Well that sounds like a number I've heard from one person from the IND. We've heard from two people what we will have should be enough but don't know if that's the amount those two were saying. Yep, don't trust them but don't have a choice. Gonna get everything together, go down and hold my breath until they say ok. If they don't, I have no idea what I'm going to do. I don't want to think about the possibility, it gives me knots in my stomach.


----------



## Donutz2 (Apr 14, 2014)

It's best to read the information, including brochures and the Klantdienstwijzer ("Customer Service tool/aid") at the IND site. Most info is there and gives more certainty that the IND helpline, in my experience they give 6 different answers when calling them 5 times. There are also dedicated Dutch forums with legal experts and people who went through the whole ressidence application process themselves. I found those more useful then the IND, especially if you have a non standard application the helpline is pretty useless... A real shame. When I had an application for my Thai GF they screwed up with several steps such as asking for documents which were no longer legally required months ago, accidently forgetting to check the right box in their computer system etc. They do have some expert staff at the IND but lots of BLEEP too (enter a discription of something you may find in a zoo...). 

If your partner earns sufficient money and his contract is durable then most of your worries should be covered. After that follow the requirements regarding proper documentation such as your documents regarding your maritial status (and appostille stamps). 

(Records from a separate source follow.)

-- ==== Sys2Proof/Laws/Display.lean ====
section
/-! SUPPORT. Pixels: what one toggle does, and what one sprite row does to the screen and to the collision bit. -/

namespace Sys2Proof.Machine

/-- A toggle flips its own pixel and leaves every other pixel alone. -/
theorem lit_toggle (fb : Framebuffer) (y y' : Fin 32) (x x' : Fin 64) :
    lit (toggle fb y x) y' x' = (lit fb y' x' ^^ decide (y' = y ∧ x' = x)) := by
  unfold lit toggle
  by_cases hy : y' = y
  · subst hy
    have hx' := x'.isLt
    by_cases hx : x' = x
    · subst hx
      simp [Vector.get_eq_getElem, hx']
    · have hne : x'.val ≠ x.val := fun h => hx (Fin.ext h)
      by_cases hlt : x' < x
      · simp [Vector.get_eq_getElem, hx, hlt]
      · have : x'.val - x.val ≠ 0 := by
          rw [Fin.lt_def] at hlt
          omega
        simp [Vector.get_eq_getElem, hx, this]
  · have hne : y.val ≠ y'.val := fun h => hy (Fin.ext h.symm)
    simp [Vector.get_eq_getElem, hy, hne]

@[simp] theorem plot_fb (d : Drawing) (y : Fin 32) (x : Fin 64) : (plot d y x).fb = toggle d.fb y x := rfl

@[simp] theorem plot_hit (d : Drawing) (y : Fin 32) (x : Fin 64) : (plot d y x).hit = (d.hit || lit d.fb y x) := rfl

/-- A cleared screen has no lit pixel (R180). -/
theorem lit_cleared (y : Fin 32) (x : Fin 64) : lit (Vector.replicate 32 0) y x = false := by
  simp [lit, Vector.get_eq_getElem]

/-- Eight neighbouring columns are eight different columns (R182). -/
theorem column_inj {vx c c' : Nat} (hc : c < 8) (hc' : c' < 8)
    (h : Fin.ofNat 64 (vx + c) = Fin.ofNat 64 (vx + c')) : c = c' := by
  have := congrArg Fin.val h
  simp only [Fin.val_ofNat] at this
  omega

/-- The columns of one sprite row, any of them: the pixels under 1 bits are flipped. -/
theorem lit_columns (b : Byte) (vx : Nat) (py : Fin 32) (cols : List Nat) (hn : cols.Nodup)
    (h8 : ∀ c ∈ cols, c < 8) (d : Drawing) (y : Fin 32) (x : Fin 64) :
    lit (cols.foldl (fun d col => if b.getLsbD (7 - col) then plot d py (Fin.ofNat 64 (vx + col)) else d) d).fb y x =
      (lit d.fb y x ^^ decide (y = py ∧ ∃ c ∈ cols, b.getLsbD (7 - c) = true ∧ x = Fin.ofNat 64 (vx + c))) := by
  induction cols generalizing d with
  | nil => simp
  | cons c cs ih =>
    have hc8 : c < 8 := h8 c (by simp)
    have hcs : c ∉ cs := (List.nodup_cons.mp hn).1
    rw [List.foldl_cons, ih (List.nodup_cons.mp hn).2 fun e he => h8 e (by simp [he])]
    by_cases hb : b.getLsbD (7 - c) = true
    · rw [if_pos hb, plot_fb, lit_toggle, Bool.xor_assoc]
      congr 1
      by_cases hy : y = py
      · by_cases hx : x = Fin.ofNat 64 (vx + c)
        · have hno : ¬ ∃ e ∈ cs, b.getLsbD (7 - e) = true ∧ x = Fin.ofNat 64 (vx + e) := by
            rintro ⟨e, he, -, hxe⟩
            have : c = e := column_inj hc8 (h8 e (by simp [he])) (hx.symm.trans hxe)
            exact hcs (this ▸ he)
          have hyes : ∃ e ∈ c :: cs, b.getLsbD (7 - e) = true ∧ x = Fin.ofNat 64 (vx + e) :=
            ⟨c, by simp, hb, hx⟩
          rw [decide_eq_false (p := y = py ∧ ∃ e ∈ cs, _) fun h => hno h.2, decide_eq_true (p := y = py ∧ x = _) ⟨hy, hx⟩,
            decide_eq_true (p := y = py ∧ ∃ e ∈ c :: cs, _) ⟨hy, hyes⟩]
          rfl
        · rw [decide_eq_false (p := y = py ∧ x = _) fun h => hx h.2, Bool.false_xor]
          simp only [List.mem_cons, exists_eq_or_imp, hx, and_false, false_or]
      · simp [hy]
    · rw [if_neg hb]
      simp [hb]

/-- The columns of one sprite row, any of them: a collision is a lit pixel under a 1 bit. -/
theorem hit_columns (b : Byte) (vx : Nat) (py : Fin 32) (cols : List Nat) (hn : cols.Nodup)
    (h8 : ∀ c ∈ cols, c < 8) (d : Drawing) :
    (cols.foldl (fun d col => if b.getLsbD (7 - col) then plot d py (Fin.ofNat 64 (vx + col)) else d) d).hit =
      (d.hit || decide (∃ c ∈ cols, b.getLsbD (7 - c) = true ∧ lit d.fb py (Fin.ofNat 64 (vx + c)) = true)) := by
  induction cols generalizing d with
  | nil => simp
  | cons c cs ih =>
    have hc8 : c < 8 := h8 c (by simp)
    have hcs : c ∉ cs := (List.nodup_cons.mp hn).1
    rw [List.foldl_cons, ih (List.nodup_cons.mp hn).2 fun e he => h8 e (by simp [he])]
    by_cases hb : b.getLsbD (7 - c) = true
    · have same : ∀ e ∈ cs, lit (plot d py (Fin.ofNat 64 (vx + c))).fb py (Fin.ofNat 64 (vx + e)) =
          lit d.fb py (Fin.ofNat 64 (vx + e)) := by
        intro e he
        have : ¬ Fin.ofNat 64 (vx + e) = Fin.ofNat 64 (vx + c) := fun h =>
          hcs (column_inj (h8 e (by simp [he])) hc8 h ▸ he)
        rw [plot_fb, lit_toggle, decide_eq_false fun h => this h.2, Bool.xor_false]
      have e1 : (∃ e ∈ cs, b.getLsbD (7 - e) = true ∧
            lit (plot d py (Fin.ofNat 64 (vx + c))).fb py (Fin.ofNat 64 (vx + e)) = true) ↔
          ∃ e ∈ cs, b.getLsbD (7 - e) = true ∧ lit d.fb py (Fin.ofNat 64 (vx + e)) = true :=
        exists_congr fun e => and_congr_right fun he => by rw [same e he]
      simp only [if_pos hb, e1]
      simp [hb, Bool.or_assoc]
    · simp [hb]

/-- One sprite row flips the pixels under its 1 bits, in its own screen row, and no other pixel (R181, R182). -/
theorem lit_drawRow (b : Byte) (vx : Nat) (py : Fin 32) (d : Drawing) (y : Fin 32) (x : Fin 64) :
    lit (drawRow b vx py d).fb y x =
      (lit d.fb y x ^^
        decide (y = py ∧ ∃ c ∈ List.range 8, b.getLsbD (7 - c) = true ∧ x = Fin.ofNat 64 (vx + c))) :=
  lit_columns b vx py (List.range 8) List.nodup_range (fun _ h => List.mem_range.mp h) d y x

/-- One sprite row collides when a lit pixel lies under one of its 1 bits (R181). -/
theorem hit_drawRow (b : Byte) (vx : Nat) (py : Fin 32) (d : Drawing) :
    (drawRow b vx py d).hit =
      (d.hit ||
        decide (∃ c ∈ List.range 8, b.getLsbD (7 - c) = true ∧ lit d.fb py (Fin.ofNat 64 (vx + c)) = true)) :=
  hit_columns b vx py (List.range 8) List.nodup_range (fun _ h => List.mem_range.mp h) d

end Sys2Proof.Machine
end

After you have been granted ressidence you'll have to register at the townhall (gemeentehuis), in the BRP (Basis Registratie Personen, Base Registration Persons). Legally you do not need a birthcertificate yet, but it's custom that they ask for it. If you don't have it at hand they can't legally demand that you provide one, though not every townhall member of staff might be aware of that. If you do have the document it's best to register it, since you may need it later when A) applying for marriage B) naturalisation.


----------



## wakeup (Mar 21, 2014)

Just wanted to give an update. I am married now, paperwork is turned in and I have just the temporary permission to stay while they make their decision. We fell short of the money line but they said that they look at things more globally, make sure there is some base of stability. They seemed like they didn't think it would be a problem but it's not like they are going to say right there that I can't stay. I don't have a bad feeling about it but I'm not breathing a sigh of relief yet.


----------



## wakeup (Mar 21, 2014)

I got the letter in the mail today, I'm stayin!!!!!!!!!!!!!


----------



## Complexity (Mar 11, 2014)

Oh congratulations!!!!! Have you managed to find a job yet?


----------



## wakeup (Mar 21, 2014)

Complexity said:


> Oh congratulations!!!!! Have you managed to find a job yet?



Thank you. I'm so relieved. I have a job from the company I used to work for back in the states but now that I can get a job here (or can once I can pick up whatever paperwork I need from them) I would like to try to work here. That's going to be a whole new thing. Not even sure how to start on that one. Okay, learning the language is a place to start. I've not done so well on that front yet but I have no doubt I can tackle that. From there I have no idea. A new challenge. I'm ready for it.


----------



## Donutz2 (Apr 14, 2014)

Congratulations and good luck settling in (job, language, friends, finding your way around etc.)


----------



## wakeup (Mar 21, 2014)

Thank you very much. It is a relief to have the waiting off my mind. Now it's just time to live and learn.


----------